Relative volumes of three tissues were calculated and stored in RV matrix. The formula to calculate relative volumes is shown as below:
\(Relative\ Volume_{Tissue}=\ \frac{Absolute\ Volume\ _{Tissue}\ }{Absolute\ Volume_{Overall\ brain}}\ \)
For convenience of following model building all relative data was stored in the RV matrix, such as subject IDs, gender codes, age, and three relative volumes.

Volume-based Gender Classification and Cross-validation

Dataset of 652 subjects was splited into two equally sized sets (X1, y1) and (X2, y2), which were used in training and testing in an alternating way, thus each set was used as (Xtrain, ytrain) and (Xtest, ytest) exactly once. Here in this report, a 2-fold RepeatedStratifiedKFold cross-validation method was used to split the dataset. Through this way, two classification models were fitted by training dataset and compared to validate each other. Cross-validation was also used in optimizing parameters when fitting supervector classifier (SVC). Method which computes area under ROC curve and Classification Report method which computes precision, recall, f1-score and support were performed to evaluate the average accuracy of different methods. To sum, four classifiers were trained and tested in the experiment, including Linear SVC, SVC(kernal=Linear/RBF/Polynomial), Stochastic Gradient Descent (SGD) and Decision Tree. 

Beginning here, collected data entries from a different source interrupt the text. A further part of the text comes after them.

-- ==== Sys2Proof/Laws/SiteFacts.lean ====
section
/-!
SUPPORT. Die sections, guards, ring stops and fingerprints.
-/

set_option maxRecDepth 40000

namespace Sys2Proof.Machine
open Sys2Proof

theorem forEach_fence {α : Type} (l : List α) (f : α → State → State) (P : α → Nat → Prop)
    (hm : ∀ a ∈ l, ∀ s h, (s.guardN h).fenced = true → ((f a s).guardN h).fenced = true) (hf : ∀ a ∈ l, ∀ s h, P a h → ((f a s).guardN h).fenced = true)
    (s : State) (h : Nat) (hh : (∃ a ∈ l, P a h) ∨ (s.guardN h).fenced = true) : ((forEach l f s).guardN h).fenced = true := by
  induction l generalizing s with
  | nil => simpa [forEach] using hh
  | cons a l ih =>
    refine ih (fun b hb => hm b (List.mem_cons_of_mem _ hb)) (fun b hb => hf b (List.mem_cons_of_mem _ hb)) (f a s) ?_
    rcases hh with ⟨b, hb, hp⟩ | hh
    · rcases List.mem_cons.mp hb with rfl | hb
      · exact .inr (hf _ List.mem_cons_self _ _ hp)
      · exact .inl ⟨b, hb, hp⟩
    · exact .inr (hm _ List.mem_cons_self _ _ hh)
theorem guardsOf_lt {d g : Nat} (hd : d < 4) (hg : g ∈ guardsOf d) : g < 40 := by
  unfold guardsOf at hg; simp at hg; omega
theorem mem_guardsOf {g : Nat} : g ∈ guardsOf (g / 10) := by
  unfold guardsOf; simp; exact ⟨g % 10, by omega, by omega⟩
theorem compareFp_facts (seq : BitVec 16) (ref : BitVec 32) (s : State) : (compareFp seq ref s).brup.fpSample = s.brup.fpSample ∧ (compareFp seq ref s).brup.fpValid = true ∧ (compareFp seq ref s).brup.fpMismatched ≤ 40 ∧
      ∀ g : Fin 40, (((s.dieN (g / 10)).fpPend = true ∧ (s.dieN (g / 10)).inReset = false) ∨
          (s.brup.fpSnap.get g ≠ 0 ∧ s.brup.fpSnap.get g ≠ ref)) → ((compareFp seq ref s).guardN g).fenced = true := by
  unfold compareFp fpLate
  dsimp only
  generalize hl : List.filter (fun d => (s.dieN d).fpPend && !(s.dieN d).inReset) (List.range 4) = late
  generalize hb : List.filter (fun g => !late.contains (g / 10) && s.brup.fpSnap.toList.getD g 0 != 0 && s.brup.fpSnap.toList.getD g 0 != ref) allGuards = bad
  have hlate : ∀ d ∈ late, d < 4 := by intro d hd; rw [← hl] at hd; simp at hd; exact hd.1
  have hbad : ∀ g ∈ bad, g < 40 := by intro d hd; rw [← hb] at hd; simp [allGuards] at hd; exact hd.1
  have hlen : (List.filter (fun g => bad.contains g || late.contains (g / 10)) allGuards).length ≤ 40 := (List.length_filter_le _ _).trans (by decide)
  generalize List.filter (fun g => bad.contains g || late.contains (g / 10)) allGuards = all at *
  generalize hu1 : forEach late (fun d t => raise true kDie d fFpNoLatch 0x21 seq.toNat (fenceAll true (guardsOf d) t)) s = u1
  generalize hu2 : forEach bad (fpMismatch ref) u1 = u2
  have e : ∀ v : State, (settle v).brup = v.brup := fun v => (settle_only v).brup_eq
  have e' : ∀ v : State, (settle v).guards = v.guards := fun v => (settle_only v).guards_eq
  have hb1 : u1.brup = s.brup := by
    rw [← hu1]
    exact (Only.forEach (ps := [.guards, .dies, .ks, .mower, .fq]) (Only.refl _ _) (fun d u hu =>
      Only.via (raise_only _ _ _ _ _ _ _) (by decide) (Only.via (fenceAll_only _ _ _) (by decide) hu))).brup_eq (by decide)
  have hb2 : u2.brup = u1.brup := by
    rw [← hu2]
    exact (Only.forEach (ps := [.guards, .dies, .ks, .mower, .fq]) (Only.refl _ _) (fun d u hu => Only.via (fpMismatch_only _ _ _) (by decide) hu)).brup_eq (by decide)
  refine ⟨by rw [e]; show u2.brup.fpSample = _; rw [hb2, hb1], by rw [e]; rfl, by rw [e]; exact hlen, fun g hg => ?_⟩
  rw [guardN_guards (e' _)]
  show (u2.guardN g).fenced = true
  have hr : ∀ (a b c d e : Nat) (x : Bool) (v : State) (h : Nat), ((raise x a b c d e v).guardN h) = v.guardN h := by
    intro a b c d e x v h; exact guardN_guards (raise_only _ _ _ _ _ _ _).guards_eq h
  rw [← hu2]
  refine forEach_fence bad (fpMismatch ref) (fun a h => a = h) ?_ ?_ _ _ ?_
  · intro a _ v h hv
    unfold fpMismatch; dsimp only; rw [hr]
    by_cases ha : a < 40
    · exact fenceGuard_mono _ _ _ _ _ ha hv
    · by_cases hah : h = a
      · subst hah; unfold State.guardN at hv; rw [dif_neg ha] at hv; cases hv
      · rw [fenceGuard_ne _ _ _ _ _ hah]; exact hv
  · intro a ha v h hh
    subst hh
    unfold fpMismatch; dsimp only; rw [hr]
    exact fenceGuard_fenced _ _ _ _ (hbad _ ha)
  · by_cases hgl : (g.val / 10) ∈ late
    · right
      rw [← hu1]
      refine forEach_fence late _ (fun d h => d < 4 ∧ h ∈ guardsOf d) ?_ ?_ _ _ (.inl ⟨_, hgl, hlate _ hgl, mem_guardsOf⟩)
      · intro a ha v h hv
        rw [hr]
        exact fenceAll_fenced _ _ _ (fun g hg => guardsOf_lt (hlate _ ha) hg) _ (.inr hv)
      · intro a ha v h hh
        rw [hr]
        exact fenceAll_fenced _ _ _ (fun g hg => guardsOf_lt hh.1 hg) _ (.inl hh.2)
    · left
      refine ⟨g, ?_, rfl⟩
      rw [← hb]
      simp only [List.mem_filter, Bool.and_eq_true, Bool.not_eq_true', List.contains_eq_mem, decide_eq_false_iff_not, bne_iff_ne, ne_eq]
      rcases hg with hg | hg
      · exfalso; apply hgl; rw [← hl]; simp only [List.mem_filter, List.mem_range, Bool.and_eq_true, Bool.not_eq_true']
        exact ⟨by omega, hg.1, hg.2⟩
      · have e9 : s.brup.fpSnap.toList.getD g.val 0 = s.brup.fpSnap.get g := by simp [Vector.get]
        rw [e9]
        refine ⟨by simp [allGuards], ⟨hgl, hg.1⟩, hg.2⟩

theorem shares_uniq (v w : BitVec 32) (h : ∀ i < 4, bitsOf w (8 * i + 7) (8 * i) = Nat.min (bitsOf v (8 * i + 7) (8 * i)) 100) : w = capShares v := by
  have h0 := h 0 (by omega); have h1 := h 1 (by omega); have h2 := h 2 (by omega); have h3 := h 3 (by omega)
  apply BitVec.eq_of_toNat_eq
  have hw := w.isLt
  unfold capShares capShare
  rw [BitVec.toNat_ofNat]
  simp only [Nat.mul_zero, Nat.zero_add, Nat.mul_one, Nat.reduceMul, Nat.reduceAdd] at h0 h1 h2 h3
  rw [← h0, ← h1, ← h2, ← h3]
  unfold bitsOf
  simp only [Nat.reduceAdd, Nat.reduceSub, Nat.reducePow, Nat.div_one]
  omega

/-- R645: a stop that is discarding words loses the message it takes in. -/
theorem receive_discard {s t : State} {die : Fin 4} {k : RingMsg → Option (State → State)} (ht : t = ringFlow (upstream die s) s)
    (h : (t.dies.get die).discarding = true) (m ms) (hi : (t.dies.get die).inbox = m :: ms) :
    receive die k s = { t with dies := t.dies.set die { t.dies.get die with inbox := ms } } := by
  unfold receive
  dsimp only
  rw [show ringFlow (upstream die.toNat s) s = t from ht.symm, show (t.dieN die.toNat).discarding = true from (dieN_get t die).symm ▸ h, if_pos rfl]
  refine (modDie_set t die _).trans ?_
  rw [hi]; rfl
/-- R184: a head message whose SEQ is beyond the one expected is a gap. -/
theorem receive_gap {s t : State} {die : Fin 4} {k : RingMsg → Option (State → State)} {m ms} (ht : t = reached die s)
    (h : (t.dies.get die).discarding = false) (h2 : (t.dies.get die).inReset = false) (hh : (8 ≤ (t.dies.get die).passing → hasInsert die t = false))
    (hi : (t.dies.get die).inbox = m :: ms) (hs : m.src = 0xFE) (hn : m.seq ≠ (t.dies.get die).expSeq) (hg : 2 ^ 15 ≤ ((t.dies.get die).expSeq - m.seq).toNat) :
    receive die k s = ringGap die m t := by
  have e : t.dieN die.toNat = t.dies.get die := dieN_get t die
  have hf : ringFront die.toNat t = .gap m := by
    unfold ringFront
    rw [e]
    dsimp only
    rw [hi]
    dsimp only
    have h8 : (decide (8 ≤ (t.dies.get die).passing) && hasInsert die.toNat t) = false := by
      by_cases hp : 8 ≤ (t.dies.get die).passing
      · rw [show hasInsert die.toNat t = false from hh hp, Bool.and_false]
      · simp [hp]
    have h5 : seqOld (t.dies.get die).expSeq m.seq = false := by
      unfold seqOld
      rw [decide_eq_false (by omega), Bool.and_false]
    rw [h8, if_neg Bool.false_ne_true, if_neg (by simp [hs]), h2, if_neg Bool.false_ne_true, h5, if_neg Bool.false_ne_true, if_pos (by simp [hn])]
  unfold receive
  dsimp only
  have hu : ((ringFlow (upstream die.toNat s) s).dieN die.toNat).discarding = false :=
    undiscarded (show ((reached die s).dieN die.toNat).discarding = false from by rw [← ht, e]; exact h)
  rw [if_neg (by rw [hu]; exact Bool.false_ne_true), show ringFlow [die.toNat] (ringFlow (upstream die.toNat s) s) = t from ht.symm, hf]
  rfl
theorem rowsGo {s : State} {die : Fin 4} {c : Instr} (hr : s.ports.rstCold = false) (v : State) (h : ∀ k, receive die k s = v)
    (hc : c ∈ [Instr.keyFill die, .keyNone die, .rotate die, .retire die, .streamSet die, .readerSet die, .tableSync die, .pulse die, .sweepCmd die,
         .sweepAbort die]) : exec c s = .next v := by
  simp only [List.mem_cons, List.not_mem_nil, or_false] at hc
  rcases hc with rfl | rfl | rfl | rfl | rfl | rfl | rfl | rfl | rfl | rfl
  · show execKeyFill die s = _; unfold execKeyFill done; rw [whenUp_up _ hr, h]
  · show execKeyNone die s = _; unfold execKeyNone done; rw [whenUp_up _ hr, h]
  · show execRotate die s = _; unfold execRotate done; rw [whenUp_up _ hr, h]
  · show execRetire die s = _; unfold execRetire done; rw [whenUp_up _ hr, h]
  · show execStreamSet die s = _; unfold execStreamSet done; rw [whenUp_up _ hr, h]
  · show execReaderSet die s = _; unfold execReaderSet done; rw [whenUp_up _ hr, h]
  · show execTableSync die s = _; unfold execTableSync done; rw [whenUp_up _ hr, h]
  · show execPulse die s = _; unfold execPulse done; rw [whenUp_up _ hr, h]
  · show execSweepCmd die s = _; unfold execSweepCmd done; rw [whenUp_up _ hr, h]
  · show execSweepAbort die s = _; unfold execSweepAbort done; rw [whenUp_up _ hr, h]
theorem applyUpdate_cases (die : Fin 4) (op : BitVec 32) (r : Bool) (f : Die → Die) (u : State) :
    ((u.dies.get die).applied op = some true → applyUpdate die op r f u = (stopSend die (.ack op (stopUnit die) true) u)) ∧
    ((u.dies.get die).applied op = some false → applyUpdate die op r f u = u) ∧
    ((u.dies.get die).applied op = none → (withdrawIn die (u.dies.get die) (u.modDie die f)).1 = [] → applyUpdate die op r f u = (stopSend die (.ack op (stopUnit die) false)
      ((withdrawIn die (u.dies.get die) (u.modDie die f)).2.modDie die (fun d => { d with ops := d.ops ++ [(op, true)] })))) ∧
    ((u.dies.get die).applied op = none → (withdrawIn die (u.dies.get die) (u.modDie die f)).1 ≠ [] → applyUpdate die op r f u =
      ((withdrawIn die (u.dies.get die) (u.modDie die f)).2.modDie die (fun d => { d with
        ops := d.ops ++ [(op, false)]
        withdraws := d.withdraws ++ [{ opId := op, waits := (withdrawIn die (u.dies.get die) (u.modDie die f)).1, reader := r }] }))) := by
  have e : u.dieN die = u.dies.get die := dieN_get u die
  refine ⟨fun h => ?_, fun h => ?_, fun h h' => ?_, fun h h' => ?_⟩
  · unfold applyUpdate; rw [e, h]
  · unfold applyUpdate; rw [e, h]
  · unfold applyUpdate; rw [e, h]; dsimp only; rw [h']; simp
  · unfold applyUpdate; rw [e, h]; dsimp only
    generalize withdrawIn die (u.dies.get die) (u.modDie die f) = w at *
    have : w.1.isEmpty = false := by cases hw : w.1 with
      | nil => exact absurd hw h'
      | cons a l => rfl
    rw [this]
    simp only [Bool.false_eq_true, if_false, modDie_set, vset_get, vset_set]

theorem power_fall {s v w : State} {d : Fin 4} (hr : s.ports.rstCold = false) (hv : v = s.modDie d (fun x => { x with coreGood := false }))
    (hw : w = settle (fenceAll true (allGuards.filter (fun g => (v.dieN (g / 10)).guardGood)) { v with ports := { v.ports with broken := true } })) :
    exec (.corePowerFall d) s = .next (if d.toNat = w.activeDie then (freshCore (endWork w)).modBoot (fun b => { b with cores := Vector.replicate 4 .reset })
      else onlyIf (d.toNat == 2) (State.modSby (fun _ => {})) w) := by
  show execCorePowerFall d s = _
  unfold execCorePowerFall done
  rw [whenUp_up _ hr]
  subst hw; subst hv; rfl

end Sys2Proof.Machine
end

Image-based classification using Greymatter Maps

Greymatter maps were smoothed with gaussian filter and then downsampled to reduce dimensionality before PCA. In this report, Discrete Gaussian method was used to smooth greymatter maps. Then the smoothed maps were downsampled by a factore of two. The preprocessed maps were stored in a big matrix with features of each sample in one row. Dataset of 652 subjects was splited into two equally sized sets according to cross-validation method same as above described. Then PCA was performed to reduce dimensionality and extract principal feature components. Cross-validation was also used in optimizing parameters when fitting supervector classifier (SVC). Method which computes area under ROC curve and Classification Report method which computes precision, recall, f1-score and support were performed to evaluate the average accuracy of different methods. To sum, four classifiers were trained and tested in the experiment, including Linear SVC, SVC(kernal=Linear/RBF/Polynomial), Stochastic Gradient Descent (SGD) and Decision Tree. 

Results

Best Paramters for SVC

Grid Search Cross Validation method was performed to search for best parameters of SVC models trained by both relative volume features and principal greymatter map features.  Best parameters set of {'C':1, 'gamma': 0.001, 'kernel': 'rbf'} was found when training SVC by CSF relative volume, GM relative volume, and WM relative volume feature, which was also validated by cross-validation. Best parameters set of {'C':10, 'gamma': 0.001, 'kernel': 'rbf'} was found when training SVC by CSF relative volume, GM relative volume, and WM relative volume feature, which was also validated by cross-validation. Details could be checked by source code file attached to the report.